Who Invented the Enneagram?
Stemming from the Greek words ennea (nine) and grammos (a written or drawn symbol), the Enneagram is borne out of ancient wisdom tradition. It has its roots in several religions including Christianity, Judaism, and Islam. It can be traced to the Christian desert monk Evagrius Ponticus (399), whose teaching formed the seven deadly Vices or sins, as well as to the desert mothers and fathers of the fourth century, who used it for spiritual counseling. This ancient personality typing system is now interwoven with modern psychology and known to spiritual directors, retreat leaders, clergy, and lay people as a helpful aid to spiritual formation and transformation. In the last century, various individuals have rediscovered a powerful teaching paradigm, which conveys a clear vision of how humans function known as the Enneagram. Originally introduced as a human development system by philosopher and teacher George Gurdjieff in 1915, the Enneagram and its matrix of dynamic connecting lines became the basis for inquiry into the evolution of consciousness. Gurdjieff’s teaching focused on the nine-pointed figure and the chief feature of each ‘type’.
In the late 1960s, a Chilean named Oscar Ichazo positioned nine personality types around the Enneagram diagram. He continued the works of Evagrius and other medievalists including Origen, on the seven Vices and mapped these onto Gurdjieff’s nine-pointed figure, elaborating on the definitions of the chief features of each type.
One of Ichazo’s pupils was Claudio Naranjo, a Chilean MD, psychiatrist, and scholar of the Centre for Studies of Personality, and part of the early Gestalt therapy community.

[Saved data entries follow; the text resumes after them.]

/-- R141, R142, R143: each failure status is raised by one command alone, exactly under its condition, and records what the rule
says. -/
def Obligations.FailureStatusesHaveOneCause : Prop :=
  ∀ (i : Instr) (s t : State), exec i s = .next t →
    (t.stOut = some 1#2 ↔ i = .encode ∧ (s.inp.din.toInt < -14080 ∨ 32000 < s.inp.din.toInt)) ∧
    (t.stOut = some 2#2 ↔ i = .decode ∧ s.inp.xok = true ∧ s.initd = true ∧ s.res ≠ 0#2 ∧ s.res ≠ 1#2) ∧
    (t.stOut = some 3#2 ↔ i = .decode ∧ s.initd = true ∧ s.inp.xok = false) ∧
    (t.stOut = some 1#2 → t.res = s.res ∧ t.initd = s.initd ∧ t.temp = s.temp ∧ t.txvOut = false) ∧
    (t.stOut = some 2#2 → t.temp = 0xFFFC1800#32) ∧
    (t.stOut = some 3#2 → t.temp = 0xFFFC1800#32)

/-- R145: the order of the checks of a presented command, a reserved byte first. -/
def Obligations.OutcomeDecidedInOrder : Prop :=
  ∀ (s : State) (p : InPorts) (rd : Bool) (rest : List HostStep), s.inbox = ⟨.command p, rd⟩ :: rest →
    (∀ e, decodeCommand p.cmd = .error e → step s = .refused (.reason .reservedCommand)) ∧
    (∀ tag, decodeCommand p.cmd = .ok (.init tag) →
      (s.initd = true → step s = .refused (.reason .alreadyInitialised)) ∧
      (s.initd = false → ∃ t, step s = .next t ∧ t.stOut = some 0#2)) ∧
    (decodeCommand p.cmd = .ok .decode →
      (s.initd = false → step s = .refused (.reason .notInitialised)) ∧
      (s.initd = true → p.xok = false → ∃ t, step s = .next t ∧ t.stOut = some 3#2) ∧
      (s.initd = true → p.xok = true → s.res = 2#2 ∨ s.res = 3#2 → ∃ t, step s = .next t ∧ t.stOut = some 2#2) ∧
      (s.initd = true → p.xok = true → s.res = 0#2 ∨ s.res = 1#2 → ∃ t, step s = .next t ∧ t.stOut = some 0#2)) ∧
    (decodeCommand p.cmd = .ok .encode →
      (p.din.toInt < -14080 ∨ 32000 < p.din.toInt → ∃ t, step s = .next t ∧ t.stOut = some 1#2) ∧
      (-14080 ≤ p.din.toInt → p.din.toInt ≤ 32000 → ∃ t, step s = .next t ∧ t.stOut = some 0#2))

/-- The spec's own inference that no status is sticky (60_exceptions.md): a step does not depend on the response before it, which
the model keeps in State only to show it (log 3, log 8). -/
def Obligations.NoStepReadsAnEarlierResponse : Prop :=
  ∀ (s : State) (r : Option Response) (q : Option Celsius), step { s with resp := r, tempRead := q } = step s

/-- A script that is not admitted is refused at its first item that breaks a duty, for that item's reason, and stays refused however
long the run goes on; up to that item it runs. The refusal mark "kept for the rest of the run" (60_exceptions.md) is in the model
the outcome itself (log 5), the script is log 1, and an early item is log 6. -/
def Obligations.BreachedScriptIsRefusedAtItsFirstBreach : Prop :=
  ∀ s : State,
    (admitted s.initd s.inbox = false → ∃ n r, firstBreach s.initd s.inbox = some (n, r) ∧ n < s.inbox.length) ∧
    (∀ (n : Nat) (r : RefusalReason), firstBreach s.initd s.inbox = some (n, r) →
      admitted s.initd s.inbox = false ∧
      (∀ k, k ≤ n → ∃ t, run k s = .next t) ∧
      (∀ k, n < k → run k s = .refused r))

/-- The block's refusal type has the four reasons of 60_exceptions.md and no others, and a step is refused exactly for one of them,
each under its condition: every command, step and run behind the host's interface is the block's own, whose refusal type that is,
seen through that interface, so the interface's outcome for an instruction without a meaning never occurs (log 9). An early presentation is an item of the script, and
that it is ConcurrentCommand whatever the command is the model's choice (log 6). -/
def Obligations.RefusalReasonsAreExactlyFour : Prop :=
  (∀ q : RefusalReason, q = .reservedCommand ∨ q = .notInitialised ∨ q = .alreadyInitialised ∨ q = .concurrentCommand) ∧
  (∀ (i : Instr) (s : State), exec i s = present (blockExec i s)) ∧
  (∀ s : State, step s = present (blockStep s) ∧ ∀ r : Refusal, step s = .refused r → ∃ q, r = .reason q) ∧
  (∀ (k : Nat) (s : State), Host.Core.run Sys2Proof.core k s = present (run k s)) ∧
  (∀ (s : State) (q : RefusalReason), step s = .refused (.reason q) ↔
    (q = .concurrentCommand ∧ ∃ p rd rest, s.inbox = ⟨.commandEarly p, rd⟩ :: rest) ∨
    (∃ p rd rest, s.inbox = ⟨.command p, rd⟩ :: rest ∧
      ((q = .reservedCommand ∧ ∀ row ∈ opcodeTable, row.selects p.cmd = false) ∨
       (q = .notInitialised ∧ p.cmd = 0x02#8 ∧ s.initd = false) ∨
       (q = .alreadyInitialised ∧ p.cmd &&& 0xE7#8 = 0x01#8 ∧ s.initd = true))))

He had a broad range of knowledge and expertise in spirituality and psychological human development. Naranjo produced the diagram, which connected Enneatypes to current personality theory, and along with psychologists in Berkeley, CA, integrated the Enneagram with emerging developments in modern psychology. Translating the personality types into psychological language, he refined and expanded descriptions of the types, as well as the sub-types, thus facilitating the path of conscious development.
In the early 1970s, Helen Palmer, a student of Naranjo, began teaching Enneagram panel workshops in the Narrative Tradition, integrating spirituality, psychology, and somatics. In the 1980s, she published The Enneagram: Understanding Yourself and the Others in Your Life, and together with Stanford psychiatrist David Daniels, MD, co-founded the Enneagram Professional Training Program grounded in the Narrative Tradition.
Soon after, Claudio Naranjo, MD, and other psychologists in Berkeley, CA, integrated the Enneagram with emerging developments in modern psychology. Since the 1970s, the Enneagram has been developed as a modern psychological system by Claudio Naranjo, MD, and other psychologists in California, including Helen Palmer and David Daniels, MD. Loyola University in Chicago was also an early center of Enneagram work.